Please restate, word for word, the lines below that begin at the one with "theorem encTurn_eq_self_iff (s" and end at the one with "rw [turn, fire_eq_self_iff". Leave out all other lines.

[Stored entries]
====

/-- Undoing the records of a block's words gives the block: the tokens stand for it, and the flush and END add nothing. -/
theorem replayAll_divideBlock {c : Config} {block : List Byte} {ts : List Word} (size : block.length ≤ 65536)
    (legal : ts.all legalToken = true) (described : describesFrom block 0 ts = true) (flag : (divideBlock c ts).ovf = false) :
    replayAll [] (blockRecords (divideBlock c ts).descs (divideBlock c ts).lits) = some block := by
  have whole : coverage ts = block.length := (Nat.zero_add _).symm.trans (coverage_of_describesFrom described)
  have small : coverage ts ≤ 65536 := whole.trans_le size
  have inBlock := (count_splitTokens_le c.maxLitCount.toNat ts).trans small
  have agree := runsIn_splitTokens c.maxLitCount.toNat small
  have closed := (runsIn_flushSplit c.maxLitCount.toNat c.ovfSentinel inBlock).trans agree
  rw [← lits_flushSplit c.maxLitCount.toNat c.ovfSentinel] at closed
  calc replayAll [] (blockRecords (divideBlock c ts).descs (divideBlock c ts).lits)
    _ = replayAll [] (blockRecords (flushSplit c.maxLitCount.toNat c.ovfSentinel (splitTokens c.maxLitCount.toNat ts)).descs
          (divideBlock c ts).lits) := congrArg _ (blockRecords_end _ _)
    _ = _ := replayAll_of_textOf closed
    _ = _ := textOf_flushSplit (not_mem_splitTokens _ legal) agree inBlock flag
    _ = some (block.take (coverage ts)) :=
        textOf_splitTokens [] size legal (by rwa [List.append_nil]) (ovf_of_flushSplit flag)
    _ = some block := by rw [whole, List.take_length]

/-- Settles O41: the reader finds the block's records, and undoing them gives the block. -/
theorem roundTrip : Obligations.RoundTrip := by
  intro accepts c block ts size contract flag output records
  obtain ⟨legal, described⟩ := (Bool.and_eq_true _ _).mp contract
  have small : coverage ts ≤ 65536 :=
    ((Nat.zero_add _).symm.trans (coverage_of_describesFrom described)).trans_le size
  have read : parseRecords output.length output = some records :=
    parseRecords_encodeDescs (literalOnlyLast_divideBlock c legal small) (streamConsistency c ts small).le le_rfl
  have undone : replayAll [] records = some block := replayAll_divideBlock size legal described flag
  constructor
  · intro accepted
    simp only [decodeBlock, read, accepted, if_true, undone]
  · intro refused
    simp only [decodeBlock, read, refused, Bool.false_eq_true, if_false]

end Sys2Proof.Machine
end

section
/-! PROOFS, the statements of 60_exceptions.md. A unit's turn changes nothing exactly if the unit has no enabled step (R264,
R266), and only a reset moves a faulted unit (R263). -/

namespace Sys2Proof.Machine

open Sys2Proof.Safety

/-! ### An enabled step changes the state (R264, R266) -/

/-- Under a guard whose step changes the state, nothing changes exactly if the guard fails. -/
theorem fire_eq_self_iff {ready : Bool} {after before : State} (changes : after ≠ before) :
    fire ready after before = .next before ↔ ready = false := by
  cases ready with
  | false => simp
  | true => simp [changes]

section changes
variable {s t : State}

theorem ne_of_div_st {st : DivState} (before : s.div.st = st) (after : t.div.st ≠ st) : t ≠ s :=
  ne_of_apply_ne (·.div.st) fun same => after (same.trans before)

theorem ne_of_enc_st {st : EncState} (before : s.enc.st = st) (after : t.enc.st ≠ st) : t ≠ s :=
  ne_of_apply_ne (·.enc.st) fun same => after (same.trans before)

/-- A list with a head is not its own tail. -/
theorem tail_ne_of_cons {α : Type} {l rest : List α} {x : α} (cons : l = x :: rest) : l.tail ≠ l := by
  rw [cons]
  exact (List.cons_ne_self x rest).symm

theorem ne_of_popTok {w : Word} {rest : List Word} (tok : s.mem.tok = w :: rest) (popped : t.mem.tok = s.mem.tok.tail) :
    t ≠ s :=
  ne_of_apply_ne (·.mem.tok) fun same => tail_ne_of_cons tok (popped.symm.trans same)

theorem ne_of_popDesc {d : DWord} {rest : List DWord} (desc : s.mem.desc = d :: rest)
    (popped : t.mem.desc = s.mem.desc.tail) : t ≠ s :=
  ne_of_apply_ne (·.mem.desc) fun same => tail_ne_of_cons desc (popped.symm.trans same)

/-- Emitting a byte counts it, or faults ENC (R165, R181). -/
theorem emit_ne_self (running : s.enc.st ≠ .fault) (b : Byte) (m : Memory) (e : Encoder) : emit b m e s ≠ s := by
  by_cases full : s.enc.size = BitVec.allOnes 32
  · rw [emit_of_eq full]
    exact ne_of_enc_st rfl running.symm
  · rw [emit_of_ne full]
    have counted : s.enc.size + 1 ≠ s.enc.size := by simp
    exact ne_of_apply_ne (·.enc.size) counted

theorem st_flushEffect (s : State) : (flushEffect s).div.st = .emitEnd := by
  obtain ⟨_, e⟩ | ⟨_, _, e⟩ | ⟨_, _, e⟩ := flushEffect_cases s <;> rw [e] <;> rfl

end changes

/-! ### A turn of a unit as its enabling condition (R264, R266) -/

/-- With the instruction's word at the head of TOK, its enabling condition is `tokenReady`, and its step pops the word. -/
theorem exec_token_eq_self_iff {i : Instr} {s : State} {w : Word} {rest : List Word} (word : encode s.cfg i = .token w)
    (st : s.div.st = .readToken) (tok : s.mem.tok = w :: rest) : exec i s = .next s ↔ tokenReady s i = false := by
  have head := tokenAtHead_of_cons st tok
  have waits {guard : Bool} {after : State} (popped : after.mem.tok = s.mem.tok.tail) :
      fire guard after s = .next s ↔ guard = false := fire_eq_self_iff (ne_of_popTok tok popped)
  cases i with
  | lit ch off =>
    cases word
    exact (waits rfl).trans (by rw [head, Bool.true_and, tokenReady])
  | badLen1 | badLen23 | matchZeroOff =>
    cases word
    exact (waits rfl).trans (by rw [head, tokenReady])
  | matchTok ch raw off =>
    cases word
    by_cases past : overshoots raw s = true
    · rw [exec, execMatchTok, if_pos past, waits rfl]
      simp [tokenReady, head, past]
    · rw [exec, execMatchTok, if_neg past, waits rfl]
      simp [tokenReady, head, past]
  | matchOvf ch raw off =>
    cases word
    by_cases past : overshoots raw s = true
    · rw [exec, execMatchOvf, if_pos past, waits rfl]
      simp [tokenReady, head, past]
    · rw [exec, execMatchOvf, if_neg past, waits rfl]
      simp [tokenReady, head, past]
  | endDesc | litOnly | ovfSent | matchSeq | start => cases word

theorem divTurn_eq_self_iff (s : State) : divTurn s = .next s ↔ divReady s = false := by
  cases st : s.div.st with
  | idle | done | fault => simp [divTurn, divReady, st]
  | readToken =>
    cases tok : s.mem.tok with
    | nil => simp [divTurn, divReady, st, tok, nextToken, runFetched]
    | cons w rest =>
      have ready : divReady s = tokenReady s (decodeToken (atCeiling s) w) := by simp only [divReady, st, tok]
      rw [divTurn_readToken st tok, ready]
      exact exec_token_eq_self_iff (encode_decodeToken s.cfg _ w) st tok
  | flush =>
    rw [divTurn_flush st, fire_eq_self_iff, divReady, st]
    exact ne_of_div_st st (by rw [st_flushEffect]; nofun)
  | emitEnd =>
    rw [divTurn_emitEnd st, fire_eq_self_iff, divReady, st]
    exact ne_of_div_st st nofun

/-- A word on DESC is taken, whatever it is. -/
theorem encTurn_descriptor_eq_self_iff {s : State} (st : s.enc.st = .readDescriptor ∨ s.enc.st = .emptyDiscard) :
    encTurn s = .next s ↔ s.mem.desc = [] := by
  refine ⟨fun same => ?_, encTurn_of_no_desc st⟩
  by_contra nonempty
  obtain ⟨d, rest, desc⟩ := List.exists_cons_of_ne_nil nonempty
  obtain ⟨e, takes⟩ := encTurn_popDesc st d
  have turn := (takes s rest rfl desc).symm.trans same
  exact ne_of_popDesc desc rfl (Host.Outcome.next.inj turn)

theorem encTurn_eq_self_iff (s : State) : encTurn s = .next s ↔ encReady s = false := by
  have emitting {b : Byte} {m : Memory} {e : Encoder} (running : s.enc.st ≠ .fault)
      (turn : encTurn s = fire s.outRoom (emit b m e s) s) : encTurn s = .next s ↔ s.outRoom = false := by
    rw [turn, fire_eq_self_iff (emit_ne_self running b m e)]
  cases st : s.enc.st with
  | idle | done | fault => simp [encTurn, encReady, st]
  | readDescriptor | emptyDiscard =>
    simp [encTurn_descriptor_eq_self_iff, encReady, st]
  | emptySize =>
    rw [encTurn_emptySize st, fire_eq_self_iff, encReady, st]
    exact ne_of_enc_st st nofun
  | emptyTerm =>
    rw [encTurn_emptyTerm st, fire_eq_self_iff, encReady, st]
    exact ne_of_enc_st st nofun
  | writeSize =>
    rw [encTurn_writeSize st, fire_eq_self_iff, encReady, st]
    exact ne_of_enc_st st nofun
  | emitTokenByte | emitLitLenExt | emitOffsetLow | emitOffsetHigh | emitMatchLenExt =>
    obtain ⟨b, m, e, turn⟩ := encTurn_emits (s := s) (by simp [st])
    rw [emitting (by simp [st]) turn, encReady, st]
  | emitLiteralBytes =>
    by_cases lit : s.mem.lit = []
    · simp [encTurn_literalByte st, literalByteEffect, lit, encReady, st, fire]
    · obtain ⟨b, m, e, turn⟩ := encTurn_emits (s := s) (by simp [st, lit])
      rw [emitting (by simp [st]) turn]
      simp [encReady, st, lit]

/-- Settles O45: each unit's turn by the state it is in. -/
theorem unitsStepExactlyWhenReady : Obligations.UnitsStepExactlyWhenReady := fun s =>
  ⟨divTurn_eq_self_iff s, encTurn_eq_self_iff s⟩

/-! ### A fault is permanent (R263) -/

/-- From `s` to `t` the registers of a faulted unit stay, and the controller still has no reset to give. -/
def FaultStep (s t : State) : Prop :=
  (s.div.st = .fault → t.div = s.div) ∧ (s.enc.st = .fault → t.enc = s.enc) ∧ NoReset t

/-- A step that writes neither unit's registers nor the controller's commands. -/
theorem FaultStep.of_eq {s t : State} (noReset : NoReset s) (div : t.div = s.div) (enc : t.enc = s.enc)
    (cmds : t.env.cmds = s.env.cmds) : FaultStep s t :=
  ⟨fun _ => div, fun _ => enc, by rwa [NoReset, cmds]⟩

theorem HostFrame.faultStep {s t : State} (h : HostFrame s t) (noReset : NoReset s) : FaultStep s t := by
  obtain ⟨_, _, rfl, cmds⟩ := h
  exact .of_eq noReset rfl rfl cmds

theorem FaultStep.of_divTurn {s t : State} (noReset : NoReset s) (h : divTurn s = .next t) : FaultStep s t := by
  obtain ⟨_, _, _, rfl⟩ := (DivStep.of_turn h).frame
  refine ⟨fun faulted => ?_, fun _ => rfl, noReset⟩
  have stays : divTurn s = .next s := by rw [divTurn, faulted]
  exact congrArg State.div (Host.Outcome.next.inj (h.symm.trans stays))

theorem FaultStep.of_encTurn {s t : State} (noReset : NoReset s) (h : encTurn s = .next t) : FaultStep s t := by
  obtain ⟨_, _, rfl⟩ := (EncStep.of_turn h).frame
  refine ⟨fun _ => rfl, fun faulted => ?_, noReset⟩
  have stays : encTurn s = .next s := by rw [encTurn, faulted]
  exact congrArg State.enc (Host.Outcome.next.inj (h.symm.trans stays))

/-- START is not allowed while a unit is in its fault state (R223, R263). -/
theorem not_faulted_of_startAllowed {s : State} (allowed : startAllowed s = true) : ¬ faulted s := by
  obtain ⟨div, enc, _⟩ := (startAllowed_iff s).1 allowed
  rintro (fault | fault)
  · simp [fault] at div
  · simp [fault] at enc

theorem FaultStep.of_runCommand {c : Command} {s t : State} (notReset : c ≠ .reset) (noReset : NoReset s)
    (h : runCommand c s = .next t) : FaultStep s t := by
  cases c with
  | start n =>
    obtain ⟨allowed, _, rfl⟩ := execStart_cases h
    have running := not_faulted_of_startAllowed allowed
    exact ⟨fun fault => absurd (.inl fault) running, fun fault => absurd (.inr fault) running, noReset⟩
  | setMaxLitCount m =>
    obtain ⟨_, _, rfl⟩ := setMaxLitCount_cases h
    exact .of_eq noReset rfl rfl rfl
  | readFlag => cases h; exact .of_eq noReset rfl rfl rfl
  | reset => exact absurd rfl notReset

theorem FaultStep.of_controllerTurn {s t : State} (noReset : NoReset s) (h : controllerTurn s = .next t) :
    FaultStep s t := by
  obtain rfl | ⟨c, cs, cmds, run⟩ := controllerTurn_cases h
  · exact .of_eq noReset rfl rfl rfl
  · obtain ⟨notReset, noResetLeft⟩ : Command.reset ≠ c ∧ Command.reset ∉ cs := by simpa [NoReset, cmds] using noReset
    exact FaultStep.of_runCommand (s := s.withEnv { s.env with cmds := cs }) notReset.symm noResetLeft run

theorem FaultStep.of_act {a : Agent} {s t : State} (noReset : NoReset s) (h : act a s = .next t) : FaultStep s t := by
  cases a with
  | div => exact .of_divTurn noReset h
  | enc => exact .of_encTurn noReset h
  | controller => exact .of_controllerTurn noReset h
  | tokProducer => cases h; exact (HostFrame.of_produceTok s).faultStep noReset
  | outConsumer => cases h; exact (HostFrame.of_consumeOut s).faultStep noReset
  | sizeConsumer => cases h; exact (HostFrame.of_consumeSize s).faultStep noReset
  | descDriver => cases h; exact (HostFrame.of_driveDesc s).faultStep noReset
  | litDriver => cases h; exact (HostFrame.of_driveLit s).faultStep noReset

====

## YOUR RESPONSE
theorem encTurn_eq_self_iff (s : State) : encTurn s = .next s ↔ encReady s = false := by
  have emitting {b : Byte} {m : Memory} {e : Encoder} (running : s.enc.st ≠ .fault)
      (turn : encTurn s = fire s.outRoom (emit b m e s) s) : encTurn s = .next s ↔ s.outRoom = false := by
    rw [turn, fire_eq_self_iff (emit_ne_self running b m e)]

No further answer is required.